He smiled, thinking of Manja and her bear, and of Zeika, ready to kick ass if he even breathed wrong. They were Civilians. Normal. They had no powers, no money, and had lost everything. Still, they were alive. Just like him. If not for anything else, he had to survive for them, at least until they reunited with their family.
 

Caleb turned back down the hall, his doubts swept away by their smiling faces. Monsters of many skins crawled around Demesne Five, but he would meet them. For Zeika and Manja, he would meet them. It wasn't just the only thing he could do. It was what he was
going
to do.

"Where are the rebels? We need more.
Now
, Cotch. You promised to deliver. You are neglecting our deal."

Xakiah leaned back in his chair, feet up, smiling as he watched a tousle-haired David Georin scowl on the other side of the table. The wiry man hadn't seen a pillow in ages, it seemed, or even a shower.
 

"Good doctor, do you concern yourself only with business? I am here on a social visit."
 

"I typically prefer to deal with the devil himself, not play games with his little imps." Georin snapped. "Where is Vassal Moss?"

"My Vassal sends his sincerest apologies. He's attending his other affairs. I'm taking care of his business in his stead."
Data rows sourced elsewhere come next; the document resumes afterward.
/-- Replace bank `i`. -/
def BootS.putBank (b : BootS) (i : Nat) (x : Bank) : BootS := { b with banks := b.banks.set i x }

/-- Of two banks the VALID one that verifies with the higher sequence number. -/
def BootS.newestBank (b : BootS) (kind : Nat) : Option Nat :=
  ((kindBanks kind).filter (fun i => (b.bank i).state == 1 && (b.bank i).good)).foldl
    (fun a i => match a with
      | some j => if (b.bank j).seq ≥ (b.bank i).seq then some j else some i
      | none => some i) none

/-- The loader takes the bank of a kind (R612): the PENDING one, which becomes BAD when it does not verify, else the VALID one with the higher
sequence number. -/
def BootS.loadKind (b : BootS) (kind : Nat) : BootS :=
  let pend := (kindBanks kind).find? (fun i => (b.bank i).state == 2)
  match pend with
  | some p =>
    if (b.bank p).good then { b with run := b.run.set (kind - 1) (p % 2) }
    else
      let b := b.putBank p { b.bank p with state := 3 }
      match b.newestBank kind with
      | some i => { b with run := b.run.set (kind - 1) (i % 2), fallback := b.fallback ++ [kind] }
      | none => { b with run := b.run.set (kind - 1) 2 }
  | none =>
    match b.newestBank kind with
    | some i => { b with run := b.run.set (kind - 1) (i % 2) }
    | none => { b with run := b.run.set (kind - 1) 2 }

/-- The bank of a kind that runs. -/
def BootS.running (b : BootS) (kind : Nat) : Option Nat :=
  let r := b.run.getD (kind - 1) 2
  if r < 2 then some (2 * (kind - 1) + r) else none

/-- Header of the image of a kind that runs; none of it runs: no bytes. -/
def BootS.runHdr (b : BootS) (kind : Nat) : Bytes :=
  match b.running kind with
  | some i => (b.bank i).header kind
  | none => []

/-- A change of the PENDING banks that run. -/
def BootS.settlePending (b : BootS) (st : Nat) (note : Bool) : BootS :=
  [1, 2, 3].foldl (fun (b : BootS) kind =>
    match b.running kind with
    | some i => if (b.bank i).state == 2 then
        { b.putBank i { b.bank i with state := st } with fallback := if note then b.fallback ++ [kind] else b.fallback } else b
    | none => b) b

/-- 0x4F01 FW_BANK_FALLBACK for each PENDING bank that has become BAD, once the WARD image runs (R612). -/
def State.fallbacks (s : State) : State :=
  let n := s.boot.fallback.length
  (s.setBoot (fun b => { b with fallback := [] })).raiseMany 0x4F01 0xFF n

/-- IF_REVs packed as an event carries them. -/
def State.ifRevs (s : State) : Nat := ifRev (s.boot.runHdr 1) + 65536 * ifRev (s.boot.runHdr 2) + 4294967296 * ifRev (s.boot.runHdr 3)

/-! ### A loss of power (R600, R604, R606) -/

/-- What a tier keeps without power (spec/05 R206, R213): its cells, its health with the columns that are to be diagnosed, and what its flash holds;
a retirement on its way is one. -/
def TierS.afterLoss (whole : Bool) (t : TierS) : TierS :=
  { weights := t.weights, refs := t.refs, spareCols := t.spareCols, health := if whole || t.retiring then .retired else t.health
    flagged := if whole || t.retiring then [] else t.flagged, forced := t.forced
    programs := t.programs, remap := t.remap, colmax := t.colmax, scrubHour := t.scrubHour }

/-- What an engine keeps without power. -/
def EngS.afterLoss (e : EngS) : EngS :=
  { tiers := e.tiers.map (TierS.afterLoss e.retiring.isSome), cause := e.retiring.getD e.cause, healthAt := e.healthAt
    lastCommit := e.lastCommit, commitHour := e.commitHour, nvA := e.nvA, nvB := e.nvB, nvWrites := e.nvWrites }

/-- A tile of a slot record once power is lost: the record has the digest and the column codes of its latest image (log 56), and its cells, which are
its tier's, are to be verified. -/
def State.tileLost (s : State) (v : Version) (t : Tile) : Tile :=
  let x := match s.tileAt t.eng t.tier with
    | some (_, _, w, x) => if w.number == v.number && w.model == v.model && x.shard == t.shard then x else t
    | none => t
  { t with state := .verify, codes := x.codes, digest := x.digest, image := [], tries := 0, imageBad := false, badNext := false, again := false }

/-- A slot record once power is lost. -/
def State.recLost (s : State) (r : SlotRec) : SlotRec :=
  let f (v : Version) : Version := { v with tiles := v.tiles.map (s.tileLost v), held := [], staged := [], badHeld := [], retry := [] }
  { r with cur := r.cur.map f, pend := r.pend.map f }

/-- A unit state that a loss of power leaves. -/
def State.ownKept (s : State) (x : Nat × UState) : Bool :=
  x.2 == .retired || x.2 == .disabled || (x.2 == .faulted && s.bist.kept.contains x.1)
"Not very well, apparently."

Xakiah felt the corner of his mouth lift in amusement. "Rough night, doctor?"

Georin's gaze pierced his. "The Madam is declining again. We can't wait much longer for your next shipment. If you can't deliver on time, then we'll have to find someone else."

"You won't have to. The shipment has come to you. Koa has infiltrated the Protecteds. Alchemic law enforcement is already mobilizing to smoke them out."
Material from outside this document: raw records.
-- ==== Sys2Proof/Machine/Control.lean ====
section
/-! DEFINITION. Machine/Control.lean: controlled stops, the life-cycle's transitions, PERST#, the Ward watchdog and firmware updates (spec/15 R604–R607,
R612, R616; spec/12 R507, R522–R525; spec/14 R585, R586). -/
namespace Sys2Proof.Machine
open Sys2Proof

/-! ### Sessions and ends -/

/-- Close the sessions that satisfy a test: what they have selected and staged goes with them (spec/03 R96, R106). -/
def State.closeSessions (s : State) (p : Nat → Session → Bool) : State :=
  let gone := (s.gdp.sessions.filter (fun x => p x.1 x.2)).map Prod.fst
  { s with gdp := { s.gdp with
      sessions := s.gdp.sessions.filter (fun x => !p x.1 x.2)
      select := s.gdp.select.filter (fun x => !gone.contains x.session)
      blocks := s.gdp.blocks.filter (fun x => !gone.contains x.session) } }

/-- A session arrived on the management port or on I3C. -/
def Session.remote (x : Session) : Bool :=
  match x.path with
  | .mailbox _ _ => false
  | _ => true

/-- Every request ends at once with a cause. -/
def State.stopAll (s : State) (cause : Nat) : State :=
  let act := (s.srv.reqs.filter (fun x => x.2.active)).map Prod.fst
  act.foldl (fun (s : State) i => (s.endReq i cause).dropSeq i) s

/-! ### Controlled stops (R604) -/

/-- Every trim record that waits is written. -/
def State.writeDeferred (s : State) : State := ((s.eng.filter (fun x => x.2.nvDue)).map Prod.fst).foldl State.writeTrims s

/-- The Ward writes what waits for flash. -/
def State.saveAll (s : State) : State := (s.writeQueue s.evt.queue.length).saveOp

/-- A DEV_POWER_CMD that waits is carried out (R604). -/
def State.devPower (s : State) : State :=
  let c := s.boot.command
  if c == 0 || !(s.boot.ward || s.boot.recovery) then s else
  let s := (s.setBoot (fun b => { b with command := 0 })).stopAll 4
  let s := if c == 2 then s.writeDeferred else s
  s.saveAll.powerDown allDown c

/-! ### Life-cycle transitions (spec/12 R507, R522–R525) -/

/-- Every keyway is removed, keys and management key destroyed, memory zeroed, every placed tier erased (spec/12 Table 12.9). -/
def State.eraseAll (s : State) : State :=
  let off (s : State) (n : Nat) : State :=
    let s := s.removeAtOnce n
    let s := if s.kwState n == .off then s else s.funcTo (.keyway n) .off
    s.putKway n {}
  let s := (List.range 64).foldl off s
  let tiles := s.versions.flatMap (fun v => v.2.2.tiles.map (fun t => (t.eng, t.tier)))
  let s := tiles.foldl (fun (s : State) t => s.eraseTier t.1 t.2) s
  let s := ((List.range 16).filter (fun n => (s.slot n).state != .empty)).foldl State.freeSlot s
  { s with ward := { s.ward with keys := [], mgmtKey := none, mgmtNext := none }, kwMem := [] }

/-- An accepted transition is applied at the boundary (R525); with none, a replaced management key takes effect and closes the sessions that proved
the old one (R507). -/
def State.lcBoundary (s : State) : State :=
  match s.ward.lcNext with
  | some target =>
    let s : State := { s with ward := { s.ward with lcNext := none, erasing := some target } }
    if target == 3 then
      ({ s with ward := { s.ward with mgmtKey := s.ward.mgmtNext, mgmtNext := none } }).closeSessions (fun _ x => x.claim)
    else if target == 4 || target == 5 then s.eraseAll
    else s
  | none =>
    match s.ward.mgmtNext with
    | some k => ({ s with ward := { s.ward with mgmtKey := some k, mgmtNext := none } }).closeSessions (fun _ x => x.remote)
    | none => s

/-- The Ward has completed the erasures of a transition (R525): the fuse is written and the device resets. -/
def lcErased (s : State) : State :=
  match s.ward.erasing with
  | none => s
  | some target =>
    if !s.boot.ward then s else
    let old := s.ward.lc
    let w : WardS := { s.ward with erasing := none, lc := target
                                   returns := if target == 4 then s.ward.returns + 1 else s.ward.returns
                                   uds := if target == 5 then false else s.ward.uds || target == 2 }
    let s : State := { s with ward := w, store := if target == 5 then [] else s.store }
    (s.raise 0x1C03 0xFF 0 old target).saveAll.warmRestart 2

/-- LC_ERASURES_DONE. -/
def execLcErasuresDone (t : Nat) (s : State) : Host.Outcome State Fault Refusal := .next (lcErased (s.at t))

/-! ### PERST# (R607) -/

/-- PERST# falls: the PCIe interface resets, every keyway's removal starts at once. -/
def perstLow (s : State) : State :=
  if s.boot.perst || !s.boot.v3p3 then s else
  let s := (List.range 64).foldl State.kwReset s
  let doe : SpdmConn → Bool
    | .doe _ => true
    | .i3c _ => false
  let s : State := { s with
    boot := { s.boot with perst := true, link := false }
    ward := { s.ward with vfs := 0, streams := [], spdm := s.ward.spdm.filter (fun x => !doe x.1) }
    gdp := { s.gdp with select := s.gdp.select.filter (fun x => decide (x.session < 0x8000))
                        blocks := s.gdp.blocks.filter (fun x => decide (x.session < 0x8000)) } }
  (s.inc .HOST_RESETS).raise 0x4F03 0xFF

/-- PERST_ASSERT. -/
def execPerstAssert (t : Nat) (s : State) : Host.Outcome State Fault Refusal := .next (perstLow (s.at t))

/-- PERST# rises: the link trains, and every keyway that was started and whose FUNC_ENABLE is 1 opens as a latched enable. -/
def perstHigh (s : State) : State :=
  if !s.boot.perst then s else
  let s := s.setBoot (fun b => { b with perst := false, link := s.hubUp && decide (3 ≤ b.state) && b.state != 8 })
  let again (s : State) (n : Nat) : State :=
    let f : Func := .keyway n
    let g := s.func f
    if s.boot.started.contains f && s.enabled f && (g.state == .off || g.state == .closing) then s.putFunc f { g with latched := true } else s
  (List.range 64).foldl again s

/-- PERST_DEASSERT. -/
def execPerstDeassert (t : Nat) (s : State) : Host.Outcome State Fault Refusal := .next (perstHigh (s.at t))

/-! ### The Ward watchdog (spec/14 R585, R586) -/

/-- 100 ms of the watchdog's oscillator, and 10 minutes, in picoseconds. -/
def wdtLimit : Nat := 100000000000
def wdtWindow : Nat := 600000000000000

/-- The Ward restarts its counter. -/
def wdtRestart (s : State) : State := if s.boot.ward then { s with evt := { s.evt with wdtLast := s.now } } else s

/-- WARD_WDT_RESTART. -/
def execWardWdtRestart (t : Nat) (s : State) : Host.Outcome State Fault Refusal := .next (wdtRestart (s.at t))

/-- The stop of a third expiry (R586), at its boundary. -/
def State.wdtStopNow (s : State) : State :=
  if !s.evt.wdtStop then s else
  (({ s with evt := { s.evt with wdtStop := false } }).stopAll 10).powerDown allDown 0

/-- The counter expires: the Ward is reset, and a third time within 10 minutes held. PENDING banks that run become BAD before BOOT_STATE 6 or 7
(spec/15 R612). -/
def wdtExpiry (s : State) : State :=
  if !s.boot.por || !s.boot.v3p3 || !s.railOn 23 || s.evt.wdtHeld || s.now < s.evt.wdtLast + wdtLimit then s else
  let late := s.boot.state == 6 || s.boot.state == 7
  let recent := s.evt.wdtTimes.filter (fun x => decide (s.now < x + wdtWindow)) ++ [s.now]
  let held := decide (recent.length ≥ 3)
  let s := s.inc .WARD_WDT_RESETS
  let b := if late then s.boot else s.boot.settlePending 3 true
  let b : BootS := { (if held then b else b.loadKind 1) with ward := false }
  let s : State := { s with
    boot := { b with recovery := !held && (b.running 1).isNone }
    evt := { s.evt with opMs := s.opMsNow, opSince := none, wdtTimes := recent, wdtLast := s.now, wdtHeld := held, wdtStop := held, wdtBack := !held } }
  if held && s.beat.mode == .seeking then s.wdtStopNow else s

/-- WARD_WDT_EXPIRY. -/
def execWardWdtExpiry (t : Nat) (s : State) : Host.Outcome State Fault Refusal := .next (wdtExpiry (s.at t))

/-! ### Firmware updates (R616) -/

/-- Segment s of FW_SEG_SEL is staged. -/
def State.stageSeg (s : State) (b : Bytes) : State := s.setBoot (fun x => { x with staged := mapSet x.staged (s.set0 .FW_SEG_SEL) b })

/-- FW_COMMIT begins a check of an image of FW_TARGET's kind. -/
def State.commitStart (s : State) (len : Nat) : State :=
  s.setBoot (fun b => { b with commit := some len, commitKind := s.set0 .FW_TARGET, result := 1 })

/-- Bytes of a bank (Table 15.5). -/
def bankSize (kind : Nat) : Nat := if kind == 1 then 1048576 else if kind == 2 then 6291456 else 3145728

/-- The staged segments as one image. -/
def BootS.image (b : BootS) : Bytes := (List.range 6).flatMap (fun i => mapGet b.staged i [])

/-- A header of a kind: MAGIC, KIND, layout version, a body that fits the bank, Brynfa's signature (R611). -/
def headerOk (kind : Nat) (h : Bytes) : Bool :=
  leAt h 0 4 == 0x474D4946 && leAt h 4 1 == kind && leAt h 5 1 == 1 && leAt h 6 2 == 0 && leAt h 14 2 == 0 && leAt h 36 12 == 0 &&
    decide (192 + leAt h 32 4 ≤ bankSize kind) && Config.ecdsaOk 0 (sha384 (h.take 96)) ((h.drop 96).take 96)

/-- The active bank of a kind: the one that runs, else the newest VALID one. -/
def BootS.active (b : BootS) (kind : Nat) : Option Nat :=
  match b.running kind with
  | some i => some i
  | none => b.newestBank kind

/-- The bank of a kind that is not active. -/
def BootS.inactive (b : BootS) (kind : Nat) : Nat :=
  match b.active kind with
  | some i => 4 * (kind - 1) + 1 - i
  | none => 2 * (kind - 1)

/-- A staged image fails its checks: both banks are unchanged. -/
def State.fwReject (s : State) (result : Nat) : State := (s.setBoot (fun b => { b with commit := none, result := result })).raise 0x4F02 0xFF

/-- The commit ends (R616). -/
def commitDone (s : State) : State :=
  match s.boot.commit with
  | none => s
  | some len =>
    let kind := s.boot.commitKind
    let img := s.boot.image
    let h := img.take 192
    if img.length != len || 192 + leAt h 32 4 != len then s.fwReject 4
    else if !headerOk kind h then s.fwReject 3
    else
      let body := img.drop 192
      let old := (s.boot.active kind).elim 0 (fun i => (s.boot.bank i).seq)
      let x : Bank := { state := 2, seq := (old + 1) % 4294967296, hdr := h, body := body, good := sha384 body == (h.drop 48).take 48 }
      (s.setBoot (fun b => { b.putBank (b.inactive kind) x with commit := none, result := 2, staged := [] })).raise 0x1F02 0xFF

/-- FW_COMMIT_DONE. -/
def execFwCommitDone (t : Nat) (s : State) : Host.Outcome State Fault Refusal := .next (commitDone (s.at t))

/-- FW_BANK_SELECT: the VALID bank of a kind that is not active becomes PENDING. -/
def State.bankSelect (s : State) (kind : Nat) : State :=
  let i := s.boot.inactive kind
  if (s.boot.bank i).state == 1 then s.setBoot (fun b => b.putBank i { b.bank i with state := 2 }) else s

/-! ### The boot's part of a boundary -/

/-- Every engine of a power-up calibration has committed or been discarded (spec/07 R293). -/
def State.calSettled (s : State) : Bool := s.eng.all (fun x => x.2.retired || decide (0 < x.2.runsDone + x.2.runsDiscarded))

/-- BOOT_STATE 6 at the first boundary with a slot in service, PENDING banks VALID with it; the first step (R609, R612). -/
def State.bootBoundary (s : State) : State :=
  let s := if s.boot.calWait && s.calSettled then s.setBoot (fun b => { b with calWait := false }) else s
  let serving := s.slots.slots.any (fun x => x.2.state == .serving || x.2.state == .degraded)
  let s := if s.boot.state == 5 && serving then (s.setBoot (fun b => { b.settlePending 1 false with state := 6 })).milestone 11 else s
  if !s.boot.stepped && s.beat.mode != .seeking && s.firmwareUp && !s.boot.calWait then s.setBoot (fun b => { b with stepped := true }) else s

/-! ### Objects -/

/-- IMAGE_INFO: six headers (R626); what an EMPTY bank's place holds is as built (log 9). -/
def State.imageInfo (s : State) : Bytes :=
  [1, 2, 3].flatMap (fun kind => (kindBanks kind).flatMap (fun i =>
    if (s.boot.bank i).state == 0 then (List.range 192).map (Config.asBuilt (16 + i)) else padTo 192 ((s.boot.bank i).header kind)))

/-- BANK_STATE: state, running (R626). -/
def State.bankStates (s : State) : Bytes :=
  [1, 2, 3].flatMap (fun kind => (kindBanks kind).flatMap (fun i => leBytes 1 ((s.boot.bank i).state + (if s.boot.running kind == some i then 4 else 0))))

/-- IF_REVS: of the images that run. -/
def State.ifRevBytes (s : State) : Bytes := [1, 2, 3].flatMap (fun kind => leBytes 2 (ifRev (s.boot.runHdr kind)))

end Sys2Proof.Machine
end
"Clearly. Why else would we come here?"

Xakiah smiled. "Yes, and here you are, circling above the graveyard like vultures. But remember that the vultures do not dictate when the lion is to hunt. I will send more Messhe and Koan rebels to the Winds of Cua when it best suits the Order. You will sit and wait for your meal, or else you'll go head-hunting on your own. Madam Cua will wait."

"She doesn't have much time, Cotch."

"That is her problem. Not ours. I'm not here for that."

"Then explain to me why you're wasting my time."

"I thought I saw some Ninkashi earlier. I was wondering if you've been stirring up any trouble in the labs. You know... bringing things up that are supposed to stay down?"

Georin's eyes went wide. "The Ninkashi are dead."

"I'm not toying with you, David."

"Hey, I don't know what the hell you're talking about!" The doctor threw up his hands. "What would
my
lab need with the Ninkashi? They're terrible research subjects-- they're the only specimens that'll rip out your throat while they're still under the knife. Are you serious? What the hell am I going to do with a broken Messhe?"

"You scientists always think of something. Find out where they're coming from."

"I don't take orders from you, Cotch. Cua and I run these labs, not you. Not Vassal Moss, either."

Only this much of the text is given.